After I spotted the new paper on texting last night, I noticed this morning that another one of the blogs that I read had picked up the same story, and had added a nice collection of pro/con articles:
Positive studies on the effect of text messaging on student’s writing skills:
- Texts ‘do not hinder literacy’
- Texting teenagers are proving ‘more literate than ever before’
- E-Mail and Texting – Not at all bad
- Texting ‘is no bar to literacy’
- Teacher finds novel way to use texting
Negative studies:
- Text messages harm written language? (Oh-Hum)
- Technology marches ahead, grammar gets worse
- Y TEXTING MAYBE BAD 4 U
- SMS Resulting in Poor English Grades?
- SMS and Internet blamed for decline in English Examinations
- SMS threatens Norwegian language say teachers
- Teachers hung up on SMS
- An essay written in text message shorthand
They also spotted another negative study that suggest that the “instant gratification” that comes from IM/txt is potentially addictive.

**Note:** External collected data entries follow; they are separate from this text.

-- ==== Sys2Proof/Machine/ScalarMem.lean ====
section
/-! DEFINITION. Scalar loads and stores (R92, R93). Every access is relaxed at scope grp; a fault is precise and fatal
to the context (R87), a park at an away page leaves the pc where it is (R375). -/

namespace Sys2Proof.Machine

/-- ea of R92. -/
def scalarEa (s : State) (a : Reg) (off : BitVec 11) : Nat := (srcA s a + off.signExtend 64).toNat

/-- A load of n bytes; `ext` extends the value read. -/
def scalarLoad (s : State) (d a : Reg) (sp : SSpace) (off : BitVec 11) (n : Nat) (ext : Nat → Word) : State :=
  let ea := scalarEa s a off
  match scalarRead s (sspaceSpace sp) ea n with
  | .wait s => s
  | .fault s c => scalarFaultK s c ea (akindNo .load)
  | .got s v => setA s d (ext v)

/-- A store of the low n bytes of sreg[d]. -/
def scalarStore (s : State) (d a : Reg) (sp : SSpace) (off : BitVec 11) (n : Nat) : State :=
  let ea := scalarEa s a off
  match scalarWrite s (sspaceSpace sp) ea n ((srcA s d).toNat % 256 ^ n) with
  | .wait s => s
  | .fault s c => scalarFaultK s c ea (akindNo .store)
  | .got s _ => advance s

/-- The extensions of R92. -/
def extZ (v : Nat) : Word := BitVec.ofNat 64 v
def extS (n v : Nat) : Word := sextW v n

def execLb (d a : Reg) (sp : SSpace) (off : BitVec 11) (s : State) : Out := .next (scalarLoad s d a sp off 1 (extS 8))
def execLbu (d a : Reg) (sp : SSpace) (off : BitVec 11) (s : State) : Out := .next (scalarLoad s d a sp off 1 extZ)
def execLh (d a : Reg) (sp : SSpace) (off : BitVec 11) (s : State) : Out := .next (scalarLoad s d a sp off 2 (extS 16))
def execLhu (d a : Reg) (sp : SSpace) (off : BitVec 11) (s : State) : Out := .next (scalarLoad s d a sp off 2 extZ)
def execLw (d a : Reg) (sp : SSpace) (off : BitVec 11) (s : State) : Out := .next (scalarLoad s d a sp off 4 (extS 32))
def execLwu (d a : Reg) (sp : SSpace) (off : BitVec 11) (s : State) : Out := .next (scalarLoad s d a sp off 4 extZ)
def execLd (d a : Reg) (sp : SSpace) (off : BitVec 11) (s : State) : Out := .next (scalarLoad s d a sp off 8 extZ)
def execSb (d a : Reg) (sp : SSpace) (off : BitVec 11) (s : State) : Out := .next (scalarStore s d a sp off 1)
def execSh (d a : Reg) (sp : SSpace) (off : BitVec 11) (s : State) : Out := .next (scalarStore s d a sp off 2)
def execSw (d a : Reg) (sp : SSpace) (off : BitVec 11) (s : State) : Out := .next (scalarStore s d a sp off 4)
def execSd (d a : Reg) (sp : SSpace) (off : BitVec 11) (s : State) : Out := .next (scalarStore s d a sp off 8)

end Sys2Proof.Machine
end

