-- ==== Sys2Proof/Machine/Core.lean ====
section
/-! DEFINITION. The machine as the host sees it. -/

def Sys2Proof.core : Host.Core :=
  { State := Sys2Proof.Machine.State
    Fault := Sys2Proof.Machine.Fault
    Refusal := Sys2Proof.Machine.Refusal
    step := Sys2Proof.Machine.step
    reset := Sys2Proof.Machine.State.reset }
end

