/-- R223, R226, R227, R252, R269 to R272: the plans of a copy, a layout copy, a gather, a scatter and a collective: lengths of 1 to
4 194 304 bytes, ranges that do not meet; a layout copy moves the box of its record of 64 bytes; element t of a gather lies at the
thread's address and at its place of the contiguous range; a collective takes the next number of a slot that holds a set (log 16). -/
def Sys2Proof.Say.enginePlans : Prop :=
  ∀ (s : State) (w : LaneW) (sa sb : Space) (va vb : Nat) (bar : Option Acc),
    let u (i : Nat) : Nat := (readU s.g (w.x24.toNat % 64 + i)).toNat
    (packedOf (u 0) = some (sa, va) → packedOf (u 1) = some (sb, vb) → barOf s (u 2) = some bar →
      let n := u 2 % 2 ^ 24
      (n = 0 ∨ 4194304 < n → planCpy w s = .fault .engineDescriptor 0) ∧
      (1 ≤ n → n ≤ 4194304 → rngsMeet (rangesOf s sa va n) (rangesOf s sb vb n) = true → planCpy w s = .fault .rangeOverlap va) ∧
      (1 ≤ n → n ≤ 4194304 → rngsMeet (rangesOf s sa va n) (rangesOf s sb vb n) = false →
        planCpy w s = .plan s { kind := .cpy (rawAcc sa va n) (rawAcc sb vb n), total := n, bar := bar,
                                src := rangesOf s sa va n, dst := rangesOf s sb vb n })) ∧
    (packedOf (u 0) = some (sb, vb) → barOf s (u 1) = some bar → u 1 % 2 ^ 24 = 0 →
      let z := 2 ^ (w.x24.toNat / 2 ^ 15 % 4)
      let ts := threads (active s w)
      let at' (th : Nat) : Nat := readV64 s.g w.a.idx.toNat th
      let els := ts.map (fun th => (th, at' th))
      let sp := (spaceOfCode (w.x24.toNat / 2 ^ 12 % 8)).getD .g
      let lo := (ts.map at').foldl min ((ts.map at').headD 0)
      let hi := (ts.map at').foldl max ((ts.map at').headD 0) + z
      let per := rangesOf s sp lo (hi - lo)
      let con := rangesOf s sb (vb + z * ts.headD 0) (z * (ts.foldl max 0 + 1 - ts.headD 0))
      ((∀ th ∈ ts, at' th % z = 0) → vb % z = 0 →
        (rngsMeet per con = true → planGs w false s = .fault .rangeOverlap lo ∧ planGs w true s = .fault .rangeOverlap lo) ∧
        (rngsMeet per con = false →
          planGs w false s = .plan s { kind := .gath els sp (rawAcc sb vb 0), total := z * ts.length, esize := z, bar := bar,
                                       src := per, dst := con } ∧
          planGs w true s = .plan s { kind := .scat els sp (rawAcc sb vb 0), total := z * ts.length, esize := z, bar := bar,
                                      src := con, dst := per })) ∧
      (∀ th q, ts = th :: q → at' th % z ≠ 0 → planGs w false s = .fault .misaligned (at' th) ∧ planGs w true s = .fault .misaligned (at' th)) ∧
      ((∀ th ∈ ts, at' th % z = 0) → vb % z ≠ 0 → planGs w false s = .fault .misaligned vb) ∧
      (∀ p, planGs w false s = .plan s p → p.kind = .gath els ((spaceOfCode (w.x24.toNat / 2 ^ 12 % 8)).getD .g) (rawAcc sb vb 0) ∧
        p.total = z * ts.length ∧ p.esize = z ∧ p.bar = bar) ∧
      (∀ p, planGs w true s = .plan s p → p.kind = .scat els ((spaceOfCode (w.x24.toNat / 2 ^ 12 % 8)).getD .g) (rawAcc sb vb 0) ∧
        p.total = z * ts.length ∧ p.esize = z ∧ p.bar = bar)) ∧
    (packedOf (u 0) = none ∨ barOf s (u 2) = none → planCpy w s = .fault .engineDescriptor 0) ∧
    (packedOf (u 0) = some (sa, va) → packedOf (u 1) = some (sb, vb) → barOf s (u 2) = some bar → u 2 % 2 ^ 24 = 0 →
      (va % 64 ≠ 0 → planCpyt w s = .fault .layoutRecord va) ∧
      (∀ s' l so vo, va % 64 = 0 → readRecord s sa va = .inr (s', l) → packedOf ((l[0]?).getD 0) = some (so, vo) →
        (layoutOk l vo vb = false → planCpyt w s = .fault .layoutRecord va) ∧
        (∀ lo hi, layoutOk l vo vb = true → boxRange l = some (lo, hi) →
          let n := lEsize l * boxCount l
          (rngsMeet (rangesOf s' so (vo + lo) (hi - lo)) (rangesOf s' sb vb n) = true → planCpyt w s = .fault .rangeOverlap vo) ∧
          (rngsMeet (rangesOf s' so (vo + lo) (hi - lo)) (rangesOf s' sb vb n) = false →
            planCpyt w s = .plan s' { kind := .cpyt l (rawAcc sb vb n), total := n, esize := lEsize l, bar := bar,
                                      src := rangesOf s' so (vo + lo) (hi - lo), dst := rangesOf s' sb vb n })))) ∧
    (∀ vr, vr % 64 = 0 → vr + 64 ≤ s.t.scrB → s.path = [] → s.locks = [] → vr + 64 ≤ 2 ^ 57 →
      pzScratch s (.team s.t.uid vr) 64 = false →
      ∃ s', readRecord s .s vr = .inr (s', (iota 0 8).map (fun i => leNat (rdScratch s (.team s.t.uid (vr + 8 * i)) 8)))) ∧
    (packedOf (u 0) = some (sa, va) → packedOf (u 1) = some (sb, vb) → barOf s (u 2) = some bar →
      let n := u 2 % 2 ^ 24
      let slot := w.x24.toNat / 2 ^ 6 % 64
      let z := tySize w.ty
      (slotReady s slot = false ∨ n % z ≠ 0 ∨ n < 8 ∨ 4194304 < n → planColl w s = .fault .engineDescriptor 0) ∧
      (slotReady s slot = true → n % z = 0 → 8 ≤ n → n ≤ 4194304 → rngsMeet (rangesOf s sa va n) (rangesOf s sb vb n) = false →
        planColl w s = .plan s { kind := .coll (rawAcc sa va n) (rawAcc sb vb n) (w.x24.toNat % 64) w.ty (rndOf s.l w.rnd) slot (mget s.collSeq 0 slot + 1),
                                 total := n, esize := z, bar := bar, src := rangesOf s sa va n, dst := rangesOf s sb vb n }))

It seems that the ubergadet is a real Pandora’s box in the classroom, though I wonder if the same issues were raised with TV/Video in the classroom and (hark!) computers. I would assume, that with every new medium, there comes an optimal way to make use of it. Comics seem to show this rather nicely as the text is as much part of the illustration as the characters are – ornate languages like Chinese, Japanese and Arabic used the language itself as the art, and to some extent so did Latin Character languages with the ornate characters used to start new sections of a document. This argument seems to help make sense of the pro/con list above, but what about the addiction?
Well, that is something that is certainly new – but as with anything else that has an associated behaviour, it is not new at the same time. There is a continuum of users and the behaviour should not be damned for the actions of the more harmful extremes. What we need to understand is that there is a spectrum of use and how to know when students are slipping into dangerous territory.